I want to argue that most of what we're building today in multi-agent AI is detection without the stop. We've built the loom that notices the broken thread. We haven't built the part that holds still while someone fixes it.
Taiichi Ohno and Eiji Toyoda spent the postwar decades generalizing Sakichi's loom principle into a formal doctrine they called jidoka — “automation with a human touch.” The doctrine has four steps:
The Andon Cord — that yellow rope that runs above every Toyota assembly line and that any worker can pull — is the human-scale embodiment of step 2. Worker sees a problem. Worker pulls cord. Team leader has roughly sixty seconds (one takt-time cycle) to investigate. If the problem can be resolved within that window, the line keeps moving. If it can't, the whole line halts and stays halted until the problem is understood and corrected.
A working Toyota plant stops the line about 3,500 times per week. This number sounds catastrophic and is in fact the goal. A line that never halts is either perfect (no factory is perfect) or isn't detecting its defects (which is what every factory looked like before jidoka). The 3,500 stops are a health metric. Their absence would be a warning sign.
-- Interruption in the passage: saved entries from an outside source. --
-- ==== Sys2Proof/Decode.lean ====
section
/-! DEFINITION. Decoding (R15-R20, R33-R38): from a 32-bit word, through a context's decode-table slot, to an instruction or a
named rejection; and the encoder of the same tables. -/
namespace Sys2Proof

/-- Bits [lo+n-1:lo] of a word (R2). -/
def fld (w : BitVec 32) (lo n : Nat) : BitVec n := w.extractLsb' lo n

/-- The set bit and OPC of a word, bits [31:21] (R15). -/
def opc11 (w : BitVec 32) : BitVec 11 := w.extractLsb' 21 11

/-- Words whose bits [31:26] are 0x00. -/
def decodeGroup00 (w : BitVec 32) : Option Instr :=
  if opc11 w = 0x000#11 then some (.add (fld w 14 7) (fld w 7 7) (fld w 0 7)) else
  if opc11 w = 0x001#11 then some (.sub (fld w 14 7) (fld w 7 7) (fld w 0 7)) else
  if opc11 w = 0x002#11 then some (.addi (fld w 14 7) (fld w 7 7) (fld w 0 7)) else
  if opc11 w = 0x003#11 then some (.mul (fld w 14 7) (fld w 7 7) (fld w 0 7)) else
  if opc11 w = 0x004#11 then some (.mulhS (fld w 14 7) (fld w 7 7) (fld w 0 7)) else
  if opc11 w = 0x005#11 then some (.mulhZ (fld w 14 7) (fld w 7 7) (fld w 0 7)) else
  if opc11 w = 0x006#11 then some (.mad (fld w 14 7) (fld w 7 7) (fld w 0 7)) else
  if opc11 w = 0x007#11 then some (.minS (fld w 14 7) (fld w 7 7) (fld w 0 7)) else
  if opc11 w = 0x008#11 then some (.minZ (fld w 14 7) (fld w 7 7) (fld w 0 7)) else
  if opc11 w = 0x009#11 then some (.maxS (fld w 14 7) (fld w 7 7) (fld w 0 7)) else
  if opc11 w = 0x00A#11 then some (.maxZ (fld w 14 7) (fld w 7 7) (fld w 0 7)) else
  if opc11 w = 0x00B#11 then if fld w 0 7 = 0#7 then some (.abs (fld w 14 7) (fld w 7 7)) else none else
  if opc11 w = 0x00C#11 then some (.and (fld w 14 7) (fld w 7 7) (fld w 0 7)) else
  if opc11 w = 0x00D#11 then some (.or (fld w 14 7) (fld w 7 7) (fld w 0 7)) else
  if opc11 w = 0x00E#11 then some (.xor (fld w 14 7) (fld w 7 7) (fld w 0 7)) else
  if opc11 w = 0x00F#11 then some (.andn (fld w 14 7) (fld w 7 7) (fld w 0 7)) else
  if opc11 w = 0x010#11 then some (.andi (fld w 14 7) (fld w 7 7) (fld w 0 7)) else
  if opc11 w = 0x011#11 then some (.ori (fld w 14 7) (fld w 7 7) (fld w 0 7)) else
  if opc11 w = 0x012#11 then some (.xori (fld w 14 7) (fld w 7 7) (fld w 0 7)) else
  if opc11 w = 0x013#11 then some (.shl (fld w 14 7) (fld w 7 7) (fld w 0 7)) else
  if opc11 w = 0x014#11 then some (.shr (fld w 14 7) (fld w 7 7) (fld w 0 7)) else
  if opc11 w = 0x015#11 then some (.sar (fld w 14 7) (fld w 7 7) (fld w 0 7)) else
  if opc11 w = 0x016#11 then if fld w 5 2 = 0#2 then some (.shli (fld w 14 7) (fld w 7 7) (fld w 0 5)) else none else
  if opc11 w = 0x017#11 then if fld w 5 2 = 0#2 then some (.shri (fld w 14 7) (fld w 7 7) (fld w 0 5)) else none else
  if opc11 w = 0x018#11 then if fld w 5 2 = 0#2 then some (.sari (fld w 14 7) (fld w 7 7) (fld w 0 5)) else none else
  if opc11 w = 0x019#11 then some (.rotl (fld w 14 7) (fld w 7 7) (fld w 0 7)) else
  if opc11 w = 0x01A#11 then if fld w 0 7 = 0#7 then some (.popc (fld w 14 7) (fld w 7 7)) else none else
  if opc11 w = 0x01B#11 then if fld w 0 7 = 0#7 then some (.clz (fld w 14 7) (fld w 7 7)) else none else
  if opc11 w = 0x01C#11 then if fld w 0 7 = 0#7 then some (.brev (fld w 14 7) (fld w 7 7)) else none else
  if opc11 w = 0x01D#11 then some (.bfxS (fld w 14 7) (fld w 7 7) (fld w 0 7)) else
  if opc11 w = 0x01E#11 then some (.bfxZ (fld w 14 7) (fld w 7 7) (fld w 0 7)) else
  if opc11 w = 0x01F#11 then some (.bfi (fld w 14 7) (fld w 7 7) (fld w 0 7)) else
  none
The economics underneath are the part most people miss. The lean-manufacturing standard for defect cost is brutally clear: a defect caught at the source costs roughly 1x. Caught one station downstream, 10x. Caught at final assembly, 100x. Caught by the customer, 1,000x. So when a Toyota line halts for ninety seconds, the calculation isn't “ninety seconds of lost production.” The calculation is “ninety seconds of lost production or hundreds of defective units flowing into stations that will multiply the cost of fixing them by ten or a hundred or a thousand.” Every second of halt prevents a downstream multiplier.
This is what Sakichi's loom understood mechanically and what most agent pipelines have not yet understood architecturally: production rate without quality is negative output. The cloth past the broken thread is not just useless. It is worse than no cloth — because someone has to handle it, sort it, scrap it, and account for the materials that went into it.
Look at how multi-agent pipelines actually behave in production today.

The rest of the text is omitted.